**Task goal:** Each line below from the one containing "theorem test_wf_dCap : Params.ok" through the one containing "State.reset.env with par" should be output exactly as it stands, and no other line should appear.

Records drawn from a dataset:
+-------+
-- ==== Sys2Proof/Tests/Slice0.lean ====
section
/-! SUPPORT. Tests: the checks of form, decoding, the vectors of spec/95_test_vectors.md (each named
beside its theorem), and for every statement a state and operands that meet its hypotheses. -/

namespace Sys2Proof.Tests

open Sys2Proof.Machine

-- one theorem after another: many long kernel evaluations at once need too many threads
set_option Elab.async false

/-! ### Helpers -/

/-- The reset state with these operands, input buffers and announced draws. -/
def st (o : OperandRegs) (b : InputBufs) (ds : List Draw) : State :=
  { State.reset with opnd := o, bufs := b, env := { State.reset.env with answers := ds } }

def regs : OperandRegs := State.reset.opnd

def bufs : InputBufs := State.reset.bufs

/-- The reset state with these inputs still to come. -/
def inp (es : List Input) : State :=
  { State.reset with env := { State.reset.env with inputs := es } }

/-- The reset state with command word `w` issued and these inputs still to come. -/
def busy (w : Word) (es : List Input) : State :=
  { State.reset.withCommand w with
    env := { (State.reset.withCommand w).env with inputs := es } }

/-- Whether an outcome is a next state with this property. -/
def goes (o : Host.Outcome State Fault Refusal) (p : State → Bool) : Bool :=
  match o with
  | .next t => p t
  | .fault _ => false
  | .refused _ => false

/-- Whether the machine, once its inputs are used up, is in a state with this property. -/
def ends (es : List Input) (p : State → Bool) : Bool := goes (core.run es.length (inp es)) p

/-- A completion with this error code and context, every other output 0. -/
def failed (code : BitVec 4) (i0 i1 : Word) (t : State) : Bool :=
  t.status == ⟨false, true, true, code⟩ && t.out == { Outputs.zero with einfo0 := i0, einfo1 := i1 }

/-- A completion that delivers these bytes and nothing else. -/
def delivers (b : List Byte) (t : State) : Bool :=
  t.status == ⟨false, true, false, 0⟩ &&
    t.out == { Outputs.zero with olen := BitVec.ofNat 32 b.length, dout := Memory.cells 0 b }

def secret : List Byte := [0x73, 0x65, 0x63, 0x72, 0x65, 0x74]

def hello : List Byte := [0x68, 0x65, 0x6c, 0x6c, 0x6f]

/-- IV0 of 95_test_vectors.md. -/
def iv0 : List Byte := [0, 1, 2, 3, 4, 5, 6, 7, 8, 9, 10, 11, 12, 13, 14, 15]

def draw0 : Draw := ⟨true, ⟨#[0, 1, 2, 3, 4, 5, 6, 7, 8, 9, 10, 11, 12, 13, 14, 15], rfl⟩⟩

/-- E1, the envelope of V-ENC-1. -/
def e1 : List Byte :=
  iv0 ++ [0xf5, 0xb6, 0x40, 0x67, 0xd2, 0xff, 0xef, 0x95, 0xef, 0x4c, 0xbe, 0x6a, 0x9e, 0xce, 0xb0,
    0x9c]

def delim : List Byte :=
  [0x3c, 0x45, 0x4e, 0x44, 0x5f, 0x4f, 0x46, 0x5f, 0x53, 0x45, 0x43, 0x52,
   0x45, 0x54, 0x5f, 0x4d, 0x45, 0x53, 0x53, 0x41, 0x47, 0x45, 0x3e]

/-- The carrier of section 2.9 of 95_test_vectors.md: one sample per bit, most significant bit of each
byte first, 0x3F00002000400080 for a 1 and 0 for a 0. -/
def carrierFrom (i : Nat) : List Byte → Memory 64
  | [] => []
  | v :: vs =>
    ([7, 6, 5, 4, 3, 2, 1, 0].zipIdx i).filterMap (fun p =>
      if v.getLsbD p.1 then some (p.2, 0x3F00002000400080#64) else none) ++ carrierFrom (i + 8) vs

def carrier (b : List Byte) : Memory 64 := carrierFrom 0 b

/-- B8 of 95_test_vectors.md. -/
def b8 : Memory 64 :=
  [(0, 0x3FE0000000000000), (1, 0xBFF0000000000000), (2, 0x3FB999999999999A),
   (3, 0x8000000000000000), (4, 0x3FD0000000000000), (5, 0xBFD0000000000000),
   (6, 0x3FF0000000000000), (7, 0x3FD3333333333333)]

/-- `B8` quantized. -/
def q8 : List Int := [16384, -32767, 3277, 0, 8192, -8192, 32767, 9830]

/-- A NaN at flat index 2 (V-EMB-6). -/
def b8bad : Memory 64 := Memory.write b8 2 0x7FF8000000000000

def reg8 : OperandRegs := { regs with nchan := 2, nfrm := 4 }

def in8 : InputBufs := { bufs with sin := b8, din := [(0, 0xa5), (1, 0x80)] }

/-! ### The checks of form -/

theorem test_wf_zeroField : zeroFieldOk 0x80000002#32 = false ∧ legalWord 0x80000002#32 = false := by
  decide

theorem test_wf_opc : opcOk 0x00000004#32 = false ∧ legalWord 0x00000004#32 = false := by decide

theorem test_wf_mb : mbOk 0x00000101#32 = false ∧ legalWord 0x00000101#32 = false := by decide

theorem test_wf_legal : legalWord 0x00000112#32 = true := by decide

theorem test_wf_pwCap : Params.ok ⟨0, 4096, 32768, .f64⟩ = false ∧
    Params.ok ⟨2 ^ 32, 4096, 32768, .f64⟩ = false := by decide

theorem test_wf_dCap : Params.ok ⟨256, 4095, 1, .f64⟩ = false ∧
    Params.ok ⟨256, 48, 1, .f64⟩ = false ∧ Params.ok ⟨256, 2 ^ 28, 1, .f64⟩ = false := by decide

theorem test_wf_sCap : Params.ok ⟨256, 64, 0, .f64⟩ = false ∧
    Params.ok ⟨256, 64, 513, .f64⟩ = false := by decide

theorem test_wf_params : Params.ok ⟨1, 64, 512, .f32⟩ = true ∧ Params.reference.ok = true := by decide

/-- U5: a configuration outside the constraints is refused. -/
theorem test_bad_parameters_refused :
    (match step { State.reset with env := { State.reset.env with par := ⟨256, 4095, 1, .f64⟩ } } with
      | .refused .badParameters => true
      | _ => false) = true := by decide

/-! ### Decoding: the words of R88 from the fields of R86 -/

/-- `ZERO` 31:9, `MB` 8, `OPC` 7:0 put together bit by bit. -/
theorem test_decode_kdf : decode 0b00000000000000000000000_0_00000001#32 = .ok .kdf := rfl
theorem test_decode_enc : decode 0b00000000000000000000000_0_00000010#32 = .ok .enc := rfl
theorem test_decode_dec : decode 0b00000000000000000000000_0_00000011#32 = .ok .dec := rfl
theorem test_decode_qnt : decode 0b00000000000000000000000_0_00010000#32 = .ok .qnt := rfl
theorem test_decode_emb : decode 0b00000000000000000000000_0_00010001#32 = .ok .emb := rfl
theorem test_decode_ext : decode 0b00000000000000000000000_0_00010010#32 = .ok (.ext false) := rfl
theorem test_decode_ext_mb : decode 0b00000000000000000000000_1_00010010#32 = .ok (.ext true) := rfl
theorem test_decode_xtd : decode 0b00000000000000000000000_0_00010011#32 = .ok .xtd := rfl
theorem test_decode_hide : decode 0b00000000000000000000000_0_00100000#32 = .ok .hide := rfl
theorem test_decode_reveal : decode 0b00000000000000000000000_0_00100001#32 = .ok .reveal := rfl
theorem test_decode_cap : decode 0b00000000000000000000000_0_00110000#32 = .ok .cap := rfl
theorem test_decode_rqb : decode 0b00000000000000000000000_0_00110001#32 = .ok .rqb := rfl

/-- The words of V-DECODE-1, each rejected by the condition of R89 it breaks. -/
theorem test_decode_rejects :
    decode 0x0#32 = .error .unassignedOpc ∧ decode 0x4#32 = .error .unassignedOpc ∧
    decode 0x32#32 = .error .unassignedOpc ∧ decode 0xFF#32 = .error .unassignedOpc ∧
    decode 0x101#32 = .error .mbNotExt ∧ decode 0x212#32 = .error .zeroField ∧
    decode 0x80000002#32 = .error .zeroField := ⟨rfl, rfl, rfl, rfl, rfl, rfl, rfl⟩

theorem test_table_word : decodeTableWord 32 0x112 = some (.ext true) ∧
    decodeTableWord 32 0x101 = none := ⟨rfl, rfl⟩

/-- The step after a word was placed runs its command. -/
theorem test_placed_word_runs :
    step (State.reset.withFetchWord 32 0x30) = exec .cap (State.reset.withFetchWord 32 0x30) := rfl

/-! ### The cipher unit -/

/-- V-KDF-3. -/
theorem test_kdf_secret : goes (exec .kdf (st { regs with pwlen := 6 }
    { bufs with pw := Memory.cells 0 secret } []))
    (delivers [0x2b, 0xb8, 0x0d, 0x53, 0x7b, 0x1d, 0xa3, 0xe3, 0x8b, 0xd3, 0x03, 0x61, 0xaa, 0x85,
      0x56, 0x86]) = true := by decide +kernel

/-- V-KDF-11. -/
theorem test_kdf_range : goes (exec .kdf (st { regs with pwlen := 257 } bufs []))
    (failed 9 1 257) = true := by decide +kernel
+-------+
**Reply:**
theorem test_wf_dCap : Params.ok ⟨256, 4095, 1, .f64⟩ = false ∧
    Params.ok ⟨256, 48, 1, .f64⟩ = false ∧ Params.ok ⟨256, 2 ^ 28, 1, .f64⟩ = false := by decide

theorem test_wf_sCap : Params.ok ⟨256, 64, 0, .f64⟩ = false ∧
    Params.ok ⟨256, 64, 513, .f64⟩ = false := by decide

theorem test_wf_params : Params.ok ⟨1, 64, 512, .f32⟩ = true ∧ Params.reference.ok = true := by decide

/-- U5: a configuration outside the constraints is refused. -/
theorem test_bad_parameters_refused :
    (match step { State.reset with env := { State.reset.env with par := ⟨256, 4095, 1, .f64⟩ } } with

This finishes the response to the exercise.